##### Data shown

-- ==== Sys2Proof/Laws/Tables.lean ====
section
/-!
SUPPORT. The laws of the numbered tables: reading an entry of a rewritten or changed table, and of five rewritten
outputs; the lists of all numbers hold every number.
-/

namespace Sys2Proof.Machine

/-- An entry of a rewritten table is the entry rewritten. -/
@[simp] theorem rewrite_get {α β : Type} {n : Nat} (v : Vector α n) (f : Fin n → α → β) (i : Fin n) :
    (rewrite v f)[i.val] = f i v[i.val] := by simp [rewrite]

/-- An entry of a changed table: the changed one, or as before. -/
theorem change_get {α : Type} {n : Nat} (v : Vector α n) (i j : Fin n) (f : α → α) :
    (change v i f)[j.val] = if i = j then f v[j.val] else v[j.val] := by
  by_cases h : i = j
  · subst h; simp [change]
  · have : i.val ≠ j.val := fun e => h (Fin.ext e)
    simp [change, h, this]

/-- The changed entry of a table. -/
@[simp] theorem change_get_self {α : Type} {n : Nat} (v : Vector α n) (i : Fin n) (f : α → α) :
    (change v i f)[i.val] = f v[i.val] := by rw [change_get, if_pos rfl]

/-- Every other entry of a changed table is as before. -/
theorem change_get_ne {α : Type} {n : Nat} (v : Vector α n) {i j : Fin n} (f : α → α) (h : i ≠ j) :
    (change v i f)[j.val] = v[j.val] := by rw [change_get, if_neg h]

/-- An output of five rewritten ones is the output rewritten. -/
@[simp] theorem lampAt_rewriteLamps {α β : Type} (l : Lamps α) (f : Lamp → α → β) (o : Lamp) :
    lampAt (rewriteLamps l f) o = f o (lampAt l o) := by cases o <;> rfl

/-- A property of five outputs, output by output. -/
theorem forall_lamp {p : Lamp → Prop} :
    (∀ o, p o) ↔ p .red ∧ p .amber ∧ p .green ∧ p .walk ∧ p .dontWalk :=
  ⟨fun h => ⟨h _, h _, h _, h _, h _⟩, fun ⟨a, b, c, d, e⟩ o => by cases o <;> assumption⟩

@[simp] theorem mem_allCrossings (c : CrossingId) : c ∈ allCrossings := by revert c; decide

@[simp] theorem mem_allGroups (g : GroupId) : g ∈ allGroups := by revert g; decide

@[simp] theorem mem_allUnits (u : UnitId) : u ∈ allUnits := by revert u; decide

@[simp] theorem mem_allLamps (o : Lamp) : o ∈ allLamps := by cases o <;> decide

/-- What holds of a state and is kept by one item of a list holds after the whole list has been taken. -/
theorem foldl_keeps {σ α : Type} {P : σ → Prop} {f : σ → α → σ} (l : List α) (s : σ) (hs : P s)
    (h : ∀ s a, P s → P (f s a)) : P (l.foldl f s) := by
  induction l generalizing s with
  | nil => exact hs
  | cons a l ih => exact ih _ (h s a hs)

/-- A relation that every item of a list respects relates a state to what the whole list leaves. -/
theorem foldl_related {σ α : Type} {R : σ → σ → Prop} {f : σ → α → σ} (l : List α) (s : σ) (refl : ∀ s, R s s)
    (trans : ∀ {a b c}, R a b → R b c → R a c) (h : ∀ s a, R s (f s a)) : R s (l.foldl f s) := by
  induction l generalizing s with
  | nil => exact refl s
  | cons a l ih => exact trans (h s a) (ih _)

/-- Equal tables are those with equal entries. -/
theorem table_ext {α : Type} {n : Nat} {v w : Vector α n} (h : ∀ i : Fin n, v[i.val] = w[i.val]) : v = w :=
  Vector.ext fun i hi => h ⟨i, hi⟩

end Sys2Proof.Machine
end

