-- ==== Sys2Proof/Tests/Slice0.lean ====
section
/-!
SUPPORT. Tests: ill-formed operands, the specification's worked figures, single commands on small states, and a witness
for the hypotheses of each statement. Every expected value is a figure of the specification or worked by hand from its
rules; the comment before a group says which.
-/

-- one theorem after another: elaborated side by side, this many kernel decisions exhaust the thread stacks
set_option Elab.async false

namespace Sys2Proof.Tests

open Sys2Proof Sys2Proof.Machine

/-! ### Small states -/

/-- The state after a command, and the state before it where the command stops. -/
def after (i : Instr) (s : State) : State :=
  match exec i s with
  | .next t => t
  | .fault _ => s
  | .refused _ => s

/-- A frame at the front of the request queue. -/
def asked (kind : Byte) (body : List Byte) (s : State) : State :=
  { s with host := { s.host with requests := [{ kind := kind, tag := 7, body := body }] } }

/-- A state with an announced event. -/
def dueWith (d : Due) (s : State) : State := { s with due := [d] }

/-- The record of section 2.3.2. -/
def theRecord : Record :=
  { length := 140, normalSpeed := 120, accessibleSpeed := 80, walk := 70, minWalk := 50, walkExtra := 40, margin := 20,
    amber := 30, leadRed := 20, trailRed := 20, minGreen := 200, offset := 250, bandStart := 100, bandLen := 500,
    group := none, partner := none, linkDelay := 0, recallInterval := 0, stuckThreshold := 300, walkPattern := 3,
    locatorMargin := 5, walkMargin := 10, minLevel := 45, maxLevel := 84, nightCap := 60 }

/-- The same record at a floating crossing. -/
def floating : Record := { theRecord with bandLen := 0 }

/-- A header with Y = 900, group 1 of section 5.6 and the quiet hours of section 1.9.1. -/
def theHeader : Header :=
  { cycle := 900, coordination := true, groups := #v[⟨2, 150, 20⟩, ⟨0, 0, 0⟩, ⟨0, 0, 0⟩, ⟨0, 0, 0⟩], quietStart := 1320,
    quietEnd := 390, sampleInterval := 600, label := [65, 66, 67, 68, 69, 70, 71, 72] }

def slotOf {α : Type} (a : α) : Slot α := { content := some a, mark := true, intact := true }

/-- Bank 1 with a header and records for crossings 3 and 4; the other banks as delivered. -/
def theBank : Bank :=
  { header := slotOf theHeader
    records := change (change (Vector.replicate 8 .empty) 2 fun _ => slotOf theRecord) 3 fun _ => slotOf floating }

def theStore : PlanStore :=
  { PlanStore.delivered with banks := (PlanStore.delivered.banks).set 0 theBank }

def bankOne : Selection := { base := 0, overlay := none }

/-- A crossing in a state with a record. -/
def inState (st : CrossingState) (r : Record) : Crossing :=
  { Crossing.initial with
    state := st, inForce := some { bank := 0, record := r }, port := SignalPort.initial.enter st, failRecall := false
    working := { a := true, b := true } }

##########

• Action item: Determine the number of lines in these entries that contain the word "banks", and write only that number.

• Answer to the exercise: 2